▶ _Data excerpts_:
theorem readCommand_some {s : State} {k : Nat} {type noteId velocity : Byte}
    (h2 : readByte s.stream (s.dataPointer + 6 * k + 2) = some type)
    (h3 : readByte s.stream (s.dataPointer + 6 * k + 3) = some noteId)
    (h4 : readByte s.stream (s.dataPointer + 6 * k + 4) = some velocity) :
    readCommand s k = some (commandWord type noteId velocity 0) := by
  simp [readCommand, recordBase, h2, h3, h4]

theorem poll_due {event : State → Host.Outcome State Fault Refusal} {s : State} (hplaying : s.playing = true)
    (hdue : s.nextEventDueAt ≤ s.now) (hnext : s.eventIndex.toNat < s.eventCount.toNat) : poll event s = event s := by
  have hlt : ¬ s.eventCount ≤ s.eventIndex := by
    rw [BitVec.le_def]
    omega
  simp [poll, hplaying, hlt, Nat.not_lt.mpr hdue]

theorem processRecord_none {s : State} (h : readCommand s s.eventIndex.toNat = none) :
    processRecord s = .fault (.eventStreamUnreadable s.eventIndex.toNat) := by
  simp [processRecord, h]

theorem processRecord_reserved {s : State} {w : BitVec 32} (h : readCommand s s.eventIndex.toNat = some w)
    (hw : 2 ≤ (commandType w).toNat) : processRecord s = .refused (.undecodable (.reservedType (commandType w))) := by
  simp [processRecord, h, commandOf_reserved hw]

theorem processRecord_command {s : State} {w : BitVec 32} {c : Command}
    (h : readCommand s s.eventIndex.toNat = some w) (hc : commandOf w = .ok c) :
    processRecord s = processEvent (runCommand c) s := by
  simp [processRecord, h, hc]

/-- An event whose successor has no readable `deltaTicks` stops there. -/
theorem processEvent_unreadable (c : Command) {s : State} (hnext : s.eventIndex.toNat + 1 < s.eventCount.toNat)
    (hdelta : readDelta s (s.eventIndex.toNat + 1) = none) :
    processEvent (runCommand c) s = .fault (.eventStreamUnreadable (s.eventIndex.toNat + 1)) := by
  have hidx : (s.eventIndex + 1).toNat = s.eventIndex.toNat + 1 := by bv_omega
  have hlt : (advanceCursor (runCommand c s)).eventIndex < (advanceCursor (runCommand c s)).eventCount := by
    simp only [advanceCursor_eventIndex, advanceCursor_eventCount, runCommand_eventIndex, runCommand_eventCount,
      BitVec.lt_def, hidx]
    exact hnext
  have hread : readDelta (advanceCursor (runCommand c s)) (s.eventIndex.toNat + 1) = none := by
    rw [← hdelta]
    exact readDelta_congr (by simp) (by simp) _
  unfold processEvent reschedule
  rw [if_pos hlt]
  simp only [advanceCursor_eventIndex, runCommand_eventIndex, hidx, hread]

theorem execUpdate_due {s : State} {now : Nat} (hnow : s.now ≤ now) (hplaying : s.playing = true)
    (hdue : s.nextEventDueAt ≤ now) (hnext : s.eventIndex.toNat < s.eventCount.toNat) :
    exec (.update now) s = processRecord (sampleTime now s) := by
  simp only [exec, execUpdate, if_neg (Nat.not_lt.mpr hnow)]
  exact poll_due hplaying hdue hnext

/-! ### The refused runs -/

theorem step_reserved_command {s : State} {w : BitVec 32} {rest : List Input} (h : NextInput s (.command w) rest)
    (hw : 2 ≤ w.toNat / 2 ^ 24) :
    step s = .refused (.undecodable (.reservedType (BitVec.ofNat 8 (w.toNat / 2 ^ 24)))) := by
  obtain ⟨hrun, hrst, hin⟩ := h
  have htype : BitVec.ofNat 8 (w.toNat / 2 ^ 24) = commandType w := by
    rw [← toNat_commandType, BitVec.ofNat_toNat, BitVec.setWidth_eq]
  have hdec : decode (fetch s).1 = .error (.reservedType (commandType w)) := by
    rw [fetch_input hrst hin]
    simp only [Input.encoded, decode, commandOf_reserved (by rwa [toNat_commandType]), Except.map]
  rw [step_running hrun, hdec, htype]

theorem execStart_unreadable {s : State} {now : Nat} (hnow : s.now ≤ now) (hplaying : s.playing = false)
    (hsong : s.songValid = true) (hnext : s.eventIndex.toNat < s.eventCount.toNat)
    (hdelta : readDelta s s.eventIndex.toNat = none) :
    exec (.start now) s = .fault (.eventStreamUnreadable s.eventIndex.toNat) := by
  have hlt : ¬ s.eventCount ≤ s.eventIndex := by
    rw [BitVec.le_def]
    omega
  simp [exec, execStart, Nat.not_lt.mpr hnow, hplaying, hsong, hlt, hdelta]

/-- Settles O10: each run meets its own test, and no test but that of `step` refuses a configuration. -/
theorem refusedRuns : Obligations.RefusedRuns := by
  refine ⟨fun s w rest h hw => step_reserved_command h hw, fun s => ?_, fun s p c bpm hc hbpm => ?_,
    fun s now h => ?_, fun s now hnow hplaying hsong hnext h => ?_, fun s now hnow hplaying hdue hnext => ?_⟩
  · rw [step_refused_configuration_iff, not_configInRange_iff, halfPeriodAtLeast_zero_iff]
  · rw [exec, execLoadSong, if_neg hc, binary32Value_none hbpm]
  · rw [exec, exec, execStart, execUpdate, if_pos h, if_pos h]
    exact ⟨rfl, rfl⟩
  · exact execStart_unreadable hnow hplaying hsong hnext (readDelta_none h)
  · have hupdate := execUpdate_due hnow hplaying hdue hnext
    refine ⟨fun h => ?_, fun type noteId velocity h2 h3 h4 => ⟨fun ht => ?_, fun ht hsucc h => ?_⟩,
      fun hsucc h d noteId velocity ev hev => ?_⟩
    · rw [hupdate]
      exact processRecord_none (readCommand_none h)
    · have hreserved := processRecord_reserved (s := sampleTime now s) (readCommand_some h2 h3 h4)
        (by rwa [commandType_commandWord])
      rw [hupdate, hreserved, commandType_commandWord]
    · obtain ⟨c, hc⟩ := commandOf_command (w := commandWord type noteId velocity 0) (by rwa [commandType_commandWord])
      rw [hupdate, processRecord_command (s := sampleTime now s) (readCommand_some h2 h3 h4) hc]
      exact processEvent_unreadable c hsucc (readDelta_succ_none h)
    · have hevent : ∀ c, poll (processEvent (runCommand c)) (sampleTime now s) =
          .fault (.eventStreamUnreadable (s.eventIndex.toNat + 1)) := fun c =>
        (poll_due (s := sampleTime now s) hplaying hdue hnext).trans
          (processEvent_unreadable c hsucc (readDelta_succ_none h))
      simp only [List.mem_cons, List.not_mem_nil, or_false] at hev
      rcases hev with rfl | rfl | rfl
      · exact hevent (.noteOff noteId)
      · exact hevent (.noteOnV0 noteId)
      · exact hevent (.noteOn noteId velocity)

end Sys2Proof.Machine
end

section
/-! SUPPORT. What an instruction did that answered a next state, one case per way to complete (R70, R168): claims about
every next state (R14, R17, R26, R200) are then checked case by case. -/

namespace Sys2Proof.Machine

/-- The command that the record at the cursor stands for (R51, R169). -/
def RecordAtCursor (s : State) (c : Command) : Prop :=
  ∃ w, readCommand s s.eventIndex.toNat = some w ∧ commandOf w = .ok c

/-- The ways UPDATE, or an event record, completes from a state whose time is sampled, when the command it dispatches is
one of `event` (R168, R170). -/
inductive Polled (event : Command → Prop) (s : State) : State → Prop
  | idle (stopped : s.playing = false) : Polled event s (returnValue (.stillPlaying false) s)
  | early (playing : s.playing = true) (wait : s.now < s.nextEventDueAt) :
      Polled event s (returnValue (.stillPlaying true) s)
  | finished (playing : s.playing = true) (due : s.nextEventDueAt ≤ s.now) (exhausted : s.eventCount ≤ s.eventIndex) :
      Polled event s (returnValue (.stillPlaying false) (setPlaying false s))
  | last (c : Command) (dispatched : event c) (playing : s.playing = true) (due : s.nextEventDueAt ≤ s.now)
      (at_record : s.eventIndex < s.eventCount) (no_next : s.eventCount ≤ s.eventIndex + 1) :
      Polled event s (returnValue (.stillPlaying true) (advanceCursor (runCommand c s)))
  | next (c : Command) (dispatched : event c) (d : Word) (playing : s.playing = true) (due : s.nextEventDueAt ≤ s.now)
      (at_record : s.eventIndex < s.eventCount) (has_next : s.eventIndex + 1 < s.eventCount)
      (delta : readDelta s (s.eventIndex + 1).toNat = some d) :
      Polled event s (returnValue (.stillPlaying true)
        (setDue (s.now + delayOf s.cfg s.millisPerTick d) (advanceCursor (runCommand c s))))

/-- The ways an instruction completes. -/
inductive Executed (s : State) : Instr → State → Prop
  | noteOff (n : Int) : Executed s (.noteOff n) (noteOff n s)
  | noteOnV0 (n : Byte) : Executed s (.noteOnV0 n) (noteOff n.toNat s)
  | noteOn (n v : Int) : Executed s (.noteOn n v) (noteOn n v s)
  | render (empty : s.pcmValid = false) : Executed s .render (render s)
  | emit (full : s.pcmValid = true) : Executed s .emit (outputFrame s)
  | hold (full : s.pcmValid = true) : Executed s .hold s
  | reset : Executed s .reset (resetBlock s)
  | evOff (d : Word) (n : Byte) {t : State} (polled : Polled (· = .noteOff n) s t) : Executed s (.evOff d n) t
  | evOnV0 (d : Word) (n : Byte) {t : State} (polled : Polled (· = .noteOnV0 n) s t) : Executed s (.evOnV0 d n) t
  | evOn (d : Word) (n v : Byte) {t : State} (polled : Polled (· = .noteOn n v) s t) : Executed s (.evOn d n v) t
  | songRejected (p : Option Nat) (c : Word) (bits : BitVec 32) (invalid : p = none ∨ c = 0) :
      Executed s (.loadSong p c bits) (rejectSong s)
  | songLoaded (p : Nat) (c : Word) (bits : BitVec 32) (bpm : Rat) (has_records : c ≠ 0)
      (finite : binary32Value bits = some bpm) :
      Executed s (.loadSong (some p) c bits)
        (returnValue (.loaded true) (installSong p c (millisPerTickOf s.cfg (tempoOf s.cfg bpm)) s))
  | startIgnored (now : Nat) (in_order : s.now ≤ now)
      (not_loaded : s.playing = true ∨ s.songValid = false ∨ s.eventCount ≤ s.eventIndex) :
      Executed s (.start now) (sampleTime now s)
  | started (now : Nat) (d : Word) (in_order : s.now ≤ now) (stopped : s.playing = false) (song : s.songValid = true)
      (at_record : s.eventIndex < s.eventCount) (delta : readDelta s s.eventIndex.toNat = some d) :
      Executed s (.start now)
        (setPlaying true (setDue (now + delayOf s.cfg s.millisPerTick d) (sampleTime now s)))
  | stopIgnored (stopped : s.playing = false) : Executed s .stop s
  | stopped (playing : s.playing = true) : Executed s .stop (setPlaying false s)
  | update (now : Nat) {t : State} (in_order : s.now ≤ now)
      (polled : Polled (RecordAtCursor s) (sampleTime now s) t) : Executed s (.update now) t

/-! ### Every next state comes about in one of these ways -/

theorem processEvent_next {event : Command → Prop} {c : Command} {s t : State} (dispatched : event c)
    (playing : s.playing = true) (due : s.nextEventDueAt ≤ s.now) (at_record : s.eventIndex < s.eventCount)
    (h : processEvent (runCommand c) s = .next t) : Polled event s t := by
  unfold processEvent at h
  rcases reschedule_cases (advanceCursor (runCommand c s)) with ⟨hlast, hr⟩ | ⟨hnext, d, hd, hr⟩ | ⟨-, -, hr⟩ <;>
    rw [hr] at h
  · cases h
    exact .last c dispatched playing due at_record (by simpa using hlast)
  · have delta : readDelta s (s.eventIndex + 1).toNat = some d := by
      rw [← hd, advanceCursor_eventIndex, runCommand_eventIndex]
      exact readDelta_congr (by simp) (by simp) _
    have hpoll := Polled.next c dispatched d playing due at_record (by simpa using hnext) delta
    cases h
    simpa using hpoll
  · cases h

▶ _Aim of the exercise_:
Within the material above, transcribe exactly the lines that run from the line holding "update (now : Nat)" through the line holding "exact .last c".

▶ _The completed task_:
  | update (now : Nat) {t : State} (in_order : s.now ≤ now)
      (polled : Polled (RecordAtCursor s) (sampleTime now s) t) : Executed s (.update now) t

/-! ### Every next state comes about in one of these ways -/

theorem processEvent_next {event : Command → Prop} {c : Command} {s t : State} (dispatched : event c)
    (playing : s.playing = true) (due : s.nextEventDueAt ≤ s.now) (at_record : s.eventIndex < s.eventCount)
    (h : processEvent (runCommand c) s = .next t) : Polled event s t := by
  unfold processEvent at h
  rcases reschedule_cases (advanceCursor (runCommand c s)) with ⟨hlast, hr⟩ | ⟨hnext, d, hd, hr⟩ | ⟨-, -, hr⟩ <;>
    rw [hr] at h
  · cases h
    exact .last c dispatched playing due at_record (by simpa using hlast)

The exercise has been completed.